Why You Should Diversify

In the world of finance, diversification is the process of allocating capital in a way that reduces the exposure to any one particular asset or risk. This process is designed to help reduce the volatility of your portfolio over time.

The best investment managers in the world agree that, although there’s no guarantee you won’t experience negative returns at times, diversification is the most important factor in achieving long-term financial success while minimising risk.

Let’s look at a simple case study involving my hypothetical client named Ben:

  • Ben is a 30-year-old Engineer looking for a stable long-term return on his investments.
  • He has about $50,000 that he’s hoping to invest into the stock market.
  • He also has a hot tip that the stock in Virgin Australia are about to skyrocket.
  • Knowing that he probably shouldn’t put all his eggs in one basket Ben elects to invest $30,000 into Virgin Australia stocks and diversify his remaining $20,000 into Aurizon.

Has Ben successfully diversified his portfolio?

  • Ben has chosen 2 stocks to invest his money.
  • Both stocks are in the transport industry, because of this both stock picks are affected by many of the same risks.
  • Portfolio analysts would say that air and rail stocks have a very strong correlation. This means that there is a strong likelihood that the two assets would move in sync (i.e. moving up and down at the same time).
  • Ben would have achieved more diversification if he invested across the board, not only different types of companies but also different types of industries.

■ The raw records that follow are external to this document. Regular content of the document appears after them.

/-- The first two phases of `SPI_READ_WORD`. -/
theorem leads_spiReadStep {k : BitVec 4} {r : Request} (hinv : Inv s) (hrun : s.engine = .running)
    (hop : s.argOp = 3) (hphase : s.phase = k ∨ (s.phase = 0 ∧ k = 1)) (hk : 1 ≤ k.toNat ∧ k.toNat ≤ 2) :
    TurnLeads s (phaseStep k r abortRead s) := by
  have hpoll : s.polling = false := polling_eq_false hinv fun h => by simp [hop] at h
  have hdone := resDone_of_running hinv hrun
  have hregs : s.retry = 0 ∧ s.busyLast = false := by
    obtain ⟨-, -, ⟨-, hseq⟩, -⟩ := hinv
    obtain ⟨-, -, -, -, hread⟩ := hseq hrun
    exact (hread hop).2
  obtain ⟨hretry, hbusyLast⟩ := hregs
  have hnext : (k + 1).toNat = k.toNat + 1 := by bv_omega
  refine leads_phaseStep hrun hdone ?_ ?_
    (fun e _ => registersInv_abortRead_answeredCall (.inr hop) k r e) fun _ _ => ⟨rfl, rfl⟩
  · refine sequencerInv_spiRead (by simpa using hop) (by simpa using hdone) (by simpa using hpoll)
      (by simpa using hbusyLast) (by simpa using hretry) ?_
    show (k + 1).toNat ≤ 3
    omega
  · have hleft := callsLeft_spiRead (s := { answeredCall k r s with phase := k + 1 }) (by simpa using hop)
      (by dsimp only; omega)
    refine (congrArg (· + 1) hleft).le.trans ?_
    simp only [hnext]
    rcases hphase with rfl | ⟨hphase, rfl⟩
    · rw [callsLeft_spiRead hop hk.1]
      omega
    · simp [callsLeft, hop, hphase]

/-- An address-only poll: acknowledged, out of budget, or one more to come. -/
theorem leads_poll (hinv : Inv s) (hrun : s.engine = .running) (hop : s.argOp = 0) (hphase : s.phase = 2) :
    TurnLeads s (pollFlow s.slave s.reg s) := by
  have hpoll : s.polling = false := polling_eq_false hinv fun h => by simp [hop] at h
  have hdone := resDone_of_running hinv hrun
  obtain ⟨⟨hparams, -⟩, -, ⟨-, hseq⟩, -⟩ := id hinv
  obtain ⟨-, hwrite, -⟩ := hseq hrun
  obtain ⟨hbusyLast, hregs⟩ := hwrite hop
  have hretry : s.retry.toNat < s.params.i2cRetryBudget := by
    rcases hregs with ⟨hle, -⟩ | ⟨-, hlt⟩
    · simp [hphase] at hle
    · exact hlt
  have hbudget : s.params.i2cRetryBudget ≤ 255 := ((params_wf_iff s.params).1 hparams).1.2
  have hsucc := toNat_retry_succ hretry hbudget
  have hcalls : callsLeft s = s.params.i2cRetryBudget - s.retry.toNat := by simp [callsLeft, hop, hphase]
  have hfits {e : Status} (h : (e = .ok ∧ 0 < (s.retry + 1).toNat ∧
        (s.retry + 1).toNat ≤ s.params.i2cRetryBudget) ∨
      (e ≠ .ok ∧ (s.retry + 1 = 0 ∨ (s.retry + 1).toNat = s.params.i2cRetryBudget))) :
      ResultFits s.params s.argOp e 0 false (s.retry + 1) :=
    ⟨fun _ => ⟨rfl, rfl, h⟩, fun h => by simp [hop] at h, fun h => by simp [hop] at h⟩
  refine turnLeads_callThen ?_
  simp only [pollAnswered, answeredCall_retry, answeredCall_params]
  split
  · rename_i hok
    refine ⟨registersInv_finish ?_, rfl, rfl, by omega⟩
    simpa using hfits (e := .ok) (.inl ⟨rfl, by omega, by omega⟩)
  · rename_i he
    split
    · rename_i hlast
      refine ⟨registersInv_finish ?_, rfl, rfl, by omega⟩
      simpa using hfits (.inr ⟨he, .inr hlast⟩)
    · rename_i hlast
      refine ⟨registersInv_of_running (sequencerInv_i2cWrite ?_ ?_ ?_ ?_ (.inr ⟨?_, ?_⟩)) ?_, ?_, ?_⟩
      · simpa using hop
      · simpa using hdone
      · simpa using hpoll
      · simpa using hbusyLast
      · simp
      · dsimp only
        omega
      · simpa using hdone
      · simpa using hrun
      · rw [hcalls]
        simp only [callsLeft, answeredCall_argOp, hop, answeredCall_phase, if_true]
        omega

/-- The primary write: the end of the operation, or the first poll to come. -/
theorem leads_primary (hinv : Inv s) (hrun : s.engine = .running) (hop : s.argOp = 0)
    (hphase : s.phase = 0 ∨ s.phase = 1) (data : Byte) :
    TurnLeads s (primaryFlow s.slave s.reg data s) := by
  have hpoll : s.polling = false := polling_eq_false hinv fun h => by simp [hop] at h
  have hdone := resDone_of_running hinv hrun
  obtain ⟨⟨hparams, -⟩, -, ⟨-, hseq⟩, -⟩ := id hinv
  obtain ⟨-, hwrite, -⟩ := hseq hrun
  obtain ⟨hbusyLast, -⟩ := hwrite hop
  have hbudget : 0 < s.params.i2cRetryBudget := ((params_wf_iff s.params).1 hparams).1.1
  have hcalls : callsLeft s = 1 + s.params.i2cRetryBudget := by
    rcases hphase with hphase | hphase <;> simp [callsLeft, hop, hphase]
  refine turnLeads_callThen ?_
  unfold primaryAnswered
  split
  · rename_i he
    refine ⟨registersInv_finish ⟨fun _ => ⟨rfl, rfl, .inr ⟨he.1, .inl rfl⟩⟩, fun _ => ⟨rfl, rfl⟩,
      fun h => ?_⟩, rfl, rfl, by omega⟩
    simp [hop] at h
  · refine ⟨registersInv_of_running (sequencerInv_i2cWrite ?_ ?_ ?_ ?_ (.inr ⟨rfl, ?_⟩)) ?_, ?_, ?_⟩
    · simpa using hop
    · simpa using hdone
    · simpa using hpoll
    · simpa using hbusyLast
    · simpa using hbudget
    · simpa using hdone
    · simpa using hrun
    · rw [hcalls]
      simp [callsLeft, hop, Nat.add_comm]

/-- The strobe: the first ready-line poll to come. -/
theorem leads_strobe (hinv : Inv s) (hrun : s.engine = .running) (hop : s.argOp = 2) (hphase : s.phase = 5)
    (hpoll : s.polling = false) : TurnLeads s (strobeFlow s) := by
  have hdone := resDone_of_running hinv hrun
  have hbudget : 0 < s.params.spiBusyBudget := ((params_wf_iff s.params).1 hinv.1.1).2.1.1
  have hcalls : callsLeft s = 3 + s.params.spiBusyBudget := by
    rw [callsLeft_spiWrite hop hpoll (by simp [hphase]), hphase]
    rfl
  have hbusyLast : s.busyLast = false := by
    rcases spiWriteProgress_of_inv hinv hrun hop with ⟨-, -, -, h⟩ | ⟨-, h, -⟩ | ⟨h, -⟩
    · exact h
    · simp [hpoll] at h
    · simp [hphase] at h
  refine turnLeads_callThen ?_
  split
  · refine ⟨registersInv_of_running (sequencerInv_spiWrite ?_ ?_ ?_ ?_ (.inr (.inl ⟨?_, rfl, ?_, ?_⟩))) ?_,
      ?_, ?_⟩
    · simpa using hop
    · simpa using hrun
    · simpa using hdone
    · simp
    · simp
    · simpa using hbudget
    · simpa using hbusyLast
    · simpa using hdone
    · simpa using hrun
    · rw [hcalls]
      simp [callsLeft, hop]
  · rename_i he
    exact ⟨registersInv_failSpiWrite_answeredCall hinv hrun hop _ _ he, rfl, rfl, by omega⟩

/-- A ready-line poll: one more to come, or the release. -/
theorem leads_isBusy (hinv : Inv s) (hrun : s.engine = .running) (hop : s.argOp = 2) (hphase : s.phase = 5)
    (hpoll : s.polling = true) : TurnLeads s (busyFlow s) := by
  have hdone := resDone_of_running hinv hrun
  have hbudget : s.params.spiBusyBudget ≤ 255 := ((params_wf_iff s.params).1 hinv.1.1).2.1.2
  have hretry : s.retry.toNat < s.params.spiBusyBudget := by
    rcases spiWriteProgress_of_inv hinv hrun hop with ⟨-, h, -⟩ | ⟨-, -, h, -⟩ | ⟨h, -⟩
    · simp [hpoll] at h
    · exact h
    · simp [hphase] at h
  have hsucc := toNat_retry_succ hretry hbudget
  have hcalls : callsLeft s = 2 + (s.params.spiBusyBudget - s.retry.toNat) := by
    simp [callsLeft, hop, hphase, hpoll]
  unfold busyFlow
  split
  · split
    · split
      · rename_i hmore
        refine ⟨registersInv_of_running (sequencerInv_spiWrite hop hrun hdone (fun _ => hphase)
          (.inr (.inl ⟨hphase, hpoll, hmore.2, fun h => ?_⟩))) hdone, hrun, ?_⟩
        · rw [show s.retry + 1 = 0 from h] at hsucc
          simp at hsucc
        · rw [hcalls]
          simp [callsLeft, busySampled, hop, hphase, hpoll]
          omega
      · rename_i hlast
        refine ⟨registersInv_of_running (sequencerInv_spiWrite hop hrun hdone nofun
          (.inr (.inr ⟨.inl rfl, ?_, ?_, fun hbusy => ?_⟩))) hdone, hrun, ?_⟩
        · show 0 < (s.retry + 1).toNat
          omega
        · show (s.retry + 1).toNat ≤ s.params.spiBusyBudget
          omega
        · show (s.retry + 1).toNat = s.params.spiBusyBudget
          have hbusy : (nextReply s).busy = true := hbusy
          have : ¬ (s.retry + 1).toNat < s.params.spiBusyBudget := fun h => hlast ⟨hbusy, h⟩
          omega
        · rw [hcalls]
          simp [callsLeft, busySampled, hop]
          omega
    · rename_i he
      refine ⟨registersInv_failSpiWrite (t := afterIsBusy (nextReply s) s) hop ?_ he, rfl, rfl, by omega⟩
      show (s.retry + 1).toNat ≤ s.params.spiBusyBudget
      omega
  · trivial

How would financial planners look at Ben’s portfolio?

  • In the world of financial planning we look towards the correlation of assets.
  • The more negatively correlated Ben’s stocks are, the better.
  • It’s also important that Ben diversifies among different asset classes.
  • Different asset classes are unlikely to perform the same over longer periods of time therefore, a good mix of asset classes will reduce the sensitivity of Ben’s portfolio to market swings.

Ben’s Bottom Line

Firstly, $50,000 isn’t a small amount. Ben could choose to further diversify his funds across different sectors and asset classes. Diversification could help Ben manage risk and reduce the volatility of his portfolio.

Ben can reduce his risk associated with individual stocks, general market risks however affect nearly every stock, and so it is also important to diversify among different asset classes.

Unfortunately, most people don’t have time to manage these risks themselves, so I would encourage anybody starting out investing to seek professional advice on the matter. The benefits of the advice would likely far out-weigh the costs.